**ABOUT THIS TASK:** A copy is needed of each line in the records that has the word "with".

**RECORDS SHOWN:**

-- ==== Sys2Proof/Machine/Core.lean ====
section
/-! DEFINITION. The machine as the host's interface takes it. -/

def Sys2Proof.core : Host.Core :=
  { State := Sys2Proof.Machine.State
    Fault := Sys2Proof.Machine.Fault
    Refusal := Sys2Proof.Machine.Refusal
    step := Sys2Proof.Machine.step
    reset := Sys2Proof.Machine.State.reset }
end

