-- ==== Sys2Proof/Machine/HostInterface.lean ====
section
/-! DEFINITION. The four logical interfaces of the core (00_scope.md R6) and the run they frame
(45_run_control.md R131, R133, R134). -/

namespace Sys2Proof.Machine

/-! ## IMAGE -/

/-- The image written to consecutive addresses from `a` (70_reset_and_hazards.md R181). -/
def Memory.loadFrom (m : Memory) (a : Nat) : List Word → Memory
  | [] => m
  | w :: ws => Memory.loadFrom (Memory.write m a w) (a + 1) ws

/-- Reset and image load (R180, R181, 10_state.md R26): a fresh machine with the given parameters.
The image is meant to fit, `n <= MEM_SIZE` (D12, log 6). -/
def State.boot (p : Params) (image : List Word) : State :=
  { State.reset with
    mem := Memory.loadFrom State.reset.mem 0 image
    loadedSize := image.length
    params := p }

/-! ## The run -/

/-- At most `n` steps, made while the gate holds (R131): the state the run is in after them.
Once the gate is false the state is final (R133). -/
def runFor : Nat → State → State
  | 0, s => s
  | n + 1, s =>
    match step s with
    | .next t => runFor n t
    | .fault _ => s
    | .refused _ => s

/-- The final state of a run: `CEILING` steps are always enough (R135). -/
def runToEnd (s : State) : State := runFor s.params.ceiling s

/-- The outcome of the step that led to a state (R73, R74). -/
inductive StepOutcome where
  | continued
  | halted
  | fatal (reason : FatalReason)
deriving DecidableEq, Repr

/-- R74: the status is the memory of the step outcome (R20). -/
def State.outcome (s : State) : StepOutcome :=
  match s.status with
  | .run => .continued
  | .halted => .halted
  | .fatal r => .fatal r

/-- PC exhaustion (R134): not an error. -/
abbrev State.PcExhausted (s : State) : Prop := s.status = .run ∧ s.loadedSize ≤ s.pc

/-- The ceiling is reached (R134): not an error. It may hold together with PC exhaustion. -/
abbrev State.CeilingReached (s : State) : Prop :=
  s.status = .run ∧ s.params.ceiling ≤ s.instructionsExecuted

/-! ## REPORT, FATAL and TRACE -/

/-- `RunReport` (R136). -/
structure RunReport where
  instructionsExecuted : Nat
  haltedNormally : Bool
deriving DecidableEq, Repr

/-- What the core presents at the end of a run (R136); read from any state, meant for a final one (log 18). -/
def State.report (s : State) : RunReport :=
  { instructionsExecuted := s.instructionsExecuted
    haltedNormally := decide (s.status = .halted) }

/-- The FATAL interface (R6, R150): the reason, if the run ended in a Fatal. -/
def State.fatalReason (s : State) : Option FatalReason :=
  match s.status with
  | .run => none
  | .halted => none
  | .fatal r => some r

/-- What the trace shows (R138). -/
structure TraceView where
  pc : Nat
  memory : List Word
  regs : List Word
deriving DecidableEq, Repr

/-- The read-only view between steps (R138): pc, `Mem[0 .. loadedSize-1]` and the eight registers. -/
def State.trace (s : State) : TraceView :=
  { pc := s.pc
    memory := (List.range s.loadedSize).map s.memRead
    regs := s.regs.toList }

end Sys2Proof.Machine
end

==

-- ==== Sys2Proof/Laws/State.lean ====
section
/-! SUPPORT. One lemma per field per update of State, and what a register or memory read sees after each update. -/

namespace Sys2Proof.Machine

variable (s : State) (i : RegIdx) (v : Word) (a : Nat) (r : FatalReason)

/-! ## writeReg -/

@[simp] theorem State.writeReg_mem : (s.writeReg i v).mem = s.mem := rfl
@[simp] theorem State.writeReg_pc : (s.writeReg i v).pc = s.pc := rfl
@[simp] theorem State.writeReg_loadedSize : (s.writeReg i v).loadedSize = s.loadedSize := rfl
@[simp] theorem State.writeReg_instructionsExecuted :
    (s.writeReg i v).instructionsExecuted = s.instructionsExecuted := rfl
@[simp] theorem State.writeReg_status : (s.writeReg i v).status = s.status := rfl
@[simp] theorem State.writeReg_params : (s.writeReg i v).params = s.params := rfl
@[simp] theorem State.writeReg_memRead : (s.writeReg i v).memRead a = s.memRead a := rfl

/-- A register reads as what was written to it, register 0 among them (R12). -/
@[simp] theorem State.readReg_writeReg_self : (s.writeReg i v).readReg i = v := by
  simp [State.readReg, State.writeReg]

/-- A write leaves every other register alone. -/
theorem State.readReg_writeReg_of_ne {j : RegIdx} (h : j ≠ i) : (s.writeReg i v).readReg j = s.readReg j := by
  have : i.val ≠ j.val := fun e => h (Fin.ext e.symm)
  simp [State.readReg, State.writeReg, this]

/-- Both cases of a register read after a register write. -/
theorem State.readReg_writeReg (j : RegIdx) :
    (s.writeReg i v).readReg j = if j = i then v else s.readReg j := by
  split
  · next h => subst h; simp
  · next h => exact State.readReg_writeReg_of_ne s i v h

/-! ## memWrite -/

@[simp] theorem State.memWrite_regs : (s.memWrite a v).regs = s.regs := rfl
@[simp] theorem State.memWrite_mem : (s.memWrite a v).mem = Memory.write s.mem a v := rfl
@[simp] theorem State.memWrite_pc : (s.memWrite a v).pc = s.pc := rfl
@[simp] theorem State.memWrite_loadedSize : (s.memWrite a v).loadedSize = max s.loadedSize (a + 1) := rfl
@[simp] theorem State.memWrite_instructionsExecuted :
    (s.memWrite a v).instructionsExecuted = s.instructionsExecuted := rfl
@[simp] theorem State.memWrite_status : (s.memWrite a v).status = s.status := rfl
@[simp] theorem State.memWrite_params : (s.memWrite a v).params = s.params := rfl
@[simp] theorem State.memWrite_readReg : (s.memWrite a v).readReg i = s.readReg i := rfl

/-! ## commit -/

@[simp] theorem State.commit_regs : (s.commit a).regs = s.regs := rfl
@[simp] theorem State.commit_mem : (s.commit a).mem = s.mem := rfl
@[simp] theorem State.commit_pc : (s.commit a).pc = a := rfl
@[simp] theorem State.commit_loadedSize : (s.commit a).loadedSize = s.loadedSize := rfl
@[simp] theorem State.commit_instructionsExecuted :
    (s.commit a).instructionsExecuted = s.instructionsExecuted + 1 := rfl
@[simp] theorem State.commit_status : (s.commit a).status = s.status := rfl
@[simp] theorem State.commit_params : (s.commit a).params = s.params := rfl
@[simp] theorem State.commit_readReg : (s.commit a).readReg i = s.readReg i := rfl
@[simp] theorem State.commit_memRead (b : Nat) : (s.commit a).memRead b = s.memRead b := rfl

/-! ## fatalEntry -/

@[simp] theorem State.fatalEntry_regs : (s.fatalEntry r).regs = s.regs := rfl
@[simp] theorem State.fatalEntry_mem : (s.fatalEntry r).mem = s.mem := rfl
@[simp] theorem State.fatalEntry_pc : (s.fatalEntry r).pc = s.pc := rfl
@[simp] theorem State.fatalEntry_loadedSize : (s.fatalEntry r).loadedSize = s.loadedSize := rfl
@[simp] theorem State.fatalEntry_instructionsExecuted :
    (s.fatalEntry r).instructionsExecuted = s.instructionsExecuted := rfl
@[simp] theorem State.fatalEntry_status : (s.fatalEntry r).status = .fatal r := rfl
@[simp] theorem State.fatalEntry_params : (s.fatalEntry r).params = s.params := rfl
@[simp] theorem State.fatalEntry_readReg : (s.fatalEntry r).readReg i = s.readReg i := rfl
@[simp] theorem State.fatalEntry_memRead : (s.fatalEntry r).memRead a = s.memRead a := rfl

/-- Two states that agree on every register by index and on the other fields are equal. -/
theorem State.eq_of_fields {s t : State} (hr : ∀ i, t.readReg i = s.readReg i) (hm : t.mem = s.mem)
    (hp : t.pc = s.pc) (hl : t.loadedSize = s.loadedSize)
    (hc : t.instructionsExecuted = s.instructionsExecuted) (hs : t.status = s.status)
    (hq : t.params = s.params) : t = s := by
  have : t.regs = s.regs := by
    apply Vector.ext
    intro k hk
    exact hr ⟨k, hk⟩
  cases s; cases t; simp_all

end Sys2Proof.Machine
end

**EXERCISE SOLUTION:**
/-- Reset and image load (R180, R181, 10_state.md R26): a fresh machine with the given parameters.
  { State.reset with
    match step s with
  match s.status with
/-- The ceiling is reached (R134): not an error. It may hold together with PC exhaustion. -/
  match s.status with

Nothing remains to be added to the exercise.